* **Instructions to follow**: Print the records below verbatim.

* **Data records**:
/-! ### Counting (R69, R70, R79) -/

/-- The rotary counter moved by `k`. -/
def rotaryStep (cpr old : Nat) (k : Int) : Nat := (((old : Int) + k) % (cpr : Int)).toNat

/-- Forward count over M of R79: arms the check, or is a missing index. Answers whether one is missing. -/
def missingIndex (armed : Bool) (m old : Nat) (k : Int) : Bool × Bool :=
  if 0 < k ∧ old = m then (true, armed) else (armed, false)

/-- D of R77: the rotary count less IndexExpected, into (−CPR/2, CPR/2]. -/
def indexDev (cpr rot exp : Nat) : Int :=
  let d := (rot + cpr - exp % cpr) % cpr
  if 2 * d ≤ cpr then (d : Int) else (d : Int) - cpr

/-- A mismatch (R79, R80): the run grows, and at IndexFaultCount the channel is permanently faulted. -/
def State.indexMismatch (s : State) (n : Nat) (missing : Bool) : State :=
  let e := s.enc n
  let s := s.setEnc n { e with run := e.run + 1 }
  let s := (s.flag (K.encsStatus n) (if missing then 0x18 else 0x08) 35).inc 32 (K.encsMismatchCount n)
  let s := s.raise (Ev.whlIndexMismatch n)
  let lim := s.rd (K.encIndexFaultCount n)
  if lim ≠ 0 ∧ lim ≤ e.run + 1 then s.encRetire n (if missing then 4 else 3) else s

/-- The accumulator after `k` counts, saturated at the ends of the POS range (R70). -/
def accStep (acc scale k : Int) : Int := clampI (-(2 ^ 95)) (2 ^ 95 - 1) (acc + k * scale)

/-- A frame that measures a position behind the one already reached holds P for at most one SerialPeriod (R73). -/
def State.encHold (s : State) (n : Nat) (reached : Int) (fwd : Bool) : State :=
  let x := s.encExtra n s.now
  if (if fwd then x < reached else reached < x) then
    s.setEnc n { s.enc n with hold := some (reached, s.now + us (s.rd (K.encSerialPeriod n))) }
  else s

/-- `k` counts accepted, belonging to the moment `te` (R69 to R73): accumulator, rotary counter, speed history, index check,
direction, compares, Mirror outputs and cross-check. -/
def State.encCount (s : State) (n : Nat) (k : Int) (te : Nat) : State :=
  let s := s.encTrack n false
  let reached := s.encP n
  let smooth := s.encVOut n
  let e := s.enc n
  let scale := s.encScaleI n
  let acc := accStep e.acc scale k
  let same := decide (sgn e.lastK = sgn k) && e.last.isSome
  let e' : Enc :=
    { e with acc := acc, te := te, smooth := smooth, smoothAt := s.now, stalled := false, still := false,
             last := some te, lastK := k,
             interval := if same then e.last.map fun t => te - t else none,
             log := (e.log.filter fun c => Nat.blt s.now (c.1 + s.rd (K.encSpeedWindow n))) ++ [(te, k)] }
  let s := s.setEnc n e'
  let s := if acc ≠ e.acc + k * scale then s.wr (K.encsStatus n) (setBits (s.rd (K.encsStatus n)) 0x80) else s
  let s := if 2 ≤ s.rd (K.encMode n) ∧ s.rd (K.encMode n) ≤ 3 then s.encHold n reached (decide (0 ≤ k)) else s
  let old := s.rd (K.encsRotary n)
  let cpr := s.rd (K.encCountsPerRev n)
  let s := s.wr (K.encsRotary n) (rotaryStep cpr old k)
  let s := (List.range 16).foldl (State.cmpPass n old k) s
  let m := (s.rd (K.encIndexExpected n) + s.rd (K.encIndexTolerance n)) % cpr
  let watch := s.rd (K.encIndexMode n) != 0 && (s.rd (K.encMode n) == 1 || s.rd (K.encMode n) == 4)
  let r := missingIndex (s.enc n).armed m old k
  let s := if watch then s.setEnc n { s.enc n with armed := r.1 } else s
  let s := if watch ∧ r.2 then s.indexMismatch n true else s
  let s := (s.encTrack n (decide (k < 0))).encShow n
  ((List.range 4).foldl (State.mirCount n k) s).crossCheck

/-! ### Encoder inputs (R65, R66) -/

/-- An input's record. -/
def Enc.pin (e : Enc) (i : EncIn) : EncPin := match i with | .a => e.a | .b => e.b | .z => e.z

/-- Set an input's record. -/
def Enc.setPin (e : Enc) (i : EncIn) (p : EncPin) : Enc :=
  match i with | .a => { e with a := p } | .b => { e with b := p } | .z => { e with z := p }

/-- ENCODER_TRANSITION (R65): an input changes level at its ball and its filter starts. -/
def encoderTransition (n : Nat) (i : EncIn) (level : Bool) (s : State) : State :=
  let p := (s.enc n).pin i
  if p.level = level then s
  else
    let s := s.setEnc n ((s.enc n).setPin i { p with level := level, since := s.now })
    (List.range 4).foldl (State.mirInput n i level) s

* **Output of the exercise**:
/-! ### Counting (R69, R70, R79) -/

/-- The rotary counter moved by `k`. -/
def rotaryStep (cpr old : Nat) (k : Int) : Nat := (((old : Int) + k) % (cpr : Int)).toNat

/-- Forward count over M of R79: arms the check, or is a missing index. Answers whether one is missing. -/
def missingIndex (armed : Bool) (m old : Nat) (k : Int) : Bool × Bool :=
  if 0 < k ∧ old = m then (true, armed) else (armed, false)

/-- D of R77: the rotary count less IndexExpected, into (−CPR/2, CPR/2]. -/
def indexDev (cpr rot exp : Nat) : Int :=
  let d := (rot + cpr - exp % cpr) % cpr
  if 2 * d ≤ cpr then (d : Int) else (d : Int) - cpr

/-- A mismatch (R79, R80): the run grows, and at IndexFaultCount the channel is permanently faulted. -/
def State.indexMismatch (s : State) (n : Nat) (missing : Bool) : State :=
  let e := s.enc n
  let s := s.setEnc n { e with run := e.run + 1 }
  let s := (s.flag (K.encsStatus n) (if missing then 0x18 else 0x08) 35).inc 32 (K.encsMismatchCount n)
  let s := s.raise (Ev.whlIndexMismatch n)
  let lim := s.rd (K.encIndexFaultCount n)
  if lim ≠ 0 ∧ lim ≤ e.run + 1 then s.encRetire n (if missing then 4 else 3) else s

/-- The accumulator after `k` counts, saturated at the ends of the POS range (R70). -/
def accStep (acc scale k : Int) : Int := clampI (-(2 ^ 95)) (2 ^ 95 - 1) (acc + k * scale)

/-- A frame that measures a position behind the one already reached holds P for at most one SerialPeriod (R73). -/
def State.encHold (s : State) (n : Nat) (reached : Int) (fwd : Bool) : State :=
  let x := s.encExtra n s.now
  if (if fwd then x < reached else reached < x) then
    s.setEnc n { s.enc n with hold := some (reached, s.now + us (s.rd (K.encSerialPeriod n))) }
  else s

/-- `k` counts accepted, belonging to the moment `te` (R69 to R73): accumulator, rotary counter, speed history, index check,
direction, compares, Mirror outputs and cross-check. -/
def State.encCount (s : State) (n : Nat) (k : Int) (te : Nat) : State :=
  let s := s.encTrack n false
  let reached := s.encP n
  let smooth := s.encVOut n
  let e := s.enc n
  let scale := s.encScaleI n
  let acc := accStep e.acc scale k
  let same := decide (sgn e.lastK = sgn k) && e.last.isSome
  let e' : Enc :=
    { e with acc := acc, te := te, smooth := smooth, smoothAt := s.now, stalled := false, still := false,
             last := some te, lastK := k,
             interval := if same then e.last.map fun t => te - t else none,
             log := (e.log.filter fun c => Nat.blt s.now (c.1 + s.rd (K.encSpeedWindow n))) ++ [(te, k)] }
  let s := s.setEnc n e'
  let s := if acc ≠ e.acc + k * scale then s.wr (K.encsStatus n) (setBits (s.rd (K.encsStatus n)) 0x80) else s
  let s := if 2 ≤ s.rd (K.encMode n) ∧ s.rd (K.encMode n) ≤ 3 then s.encHold n reached (decide (0 ≤ k)) else s
  let old := s.rd (K.encsRotary n)
  let cpr := s.rd (K.encCountsPerRev n)
  let s := s.wr (K.encsRotary n) (rotaryStep cpr old k)
  let s := (List.range 16).foldl (State.cmpPass n old k) s
  let m := (s.rd (K.encIndexExpected n) + s.rd (K.encIndexTolerance n)) % cpr
  let watch := s.rd (K.encIndexMode n) != 0 && (s.rd (K.encMode n) == 1 || s.rd (K.encMode n) == 4)
  let r := missingIndex (s.enc n).armed m old k
  let s := if watch then s.setEnc n { s.enc n with armed := r.1 } else s
  let s := if watch ∧ r.2 then s.indexMismatch n true else s
  let s := (s.encTrack n (decide (k < 0))).encShow n
  ((List.range 4).foldl (State.mirCount n k) s).crossCheck

/-! ### Encoder inputs (R65, R66) -/

/-- An input's record. -/
def Enc.pin (e : Enc) (i : EncIn) : EncPin := match i with | .a => e.a | .b => e.b | .z => e.z

/-- Set an input's record. -/
def Enc.setPin (e : Enc) (i : EncIn) (p : EncPin) : Enc :=
  match i with | .a => { e with a := p } | .b => { e with b := p } | .z => { e with z := p }

/-- ENCODER_TRANSITION (R65): an input changes level at its ball and its filter starts. -/
def encoderTransition (n : Nat) (i : EncIn) (level : Bool) (s : State) : State :=
  let p := (s.enc n).pin i
  if p.level = level then s
  else
    let s := s.setEnc n ((s.enc n).setPin i { p with level := level, since := s.now })
    (List.range 4).foldl (State.mirInput n i level) s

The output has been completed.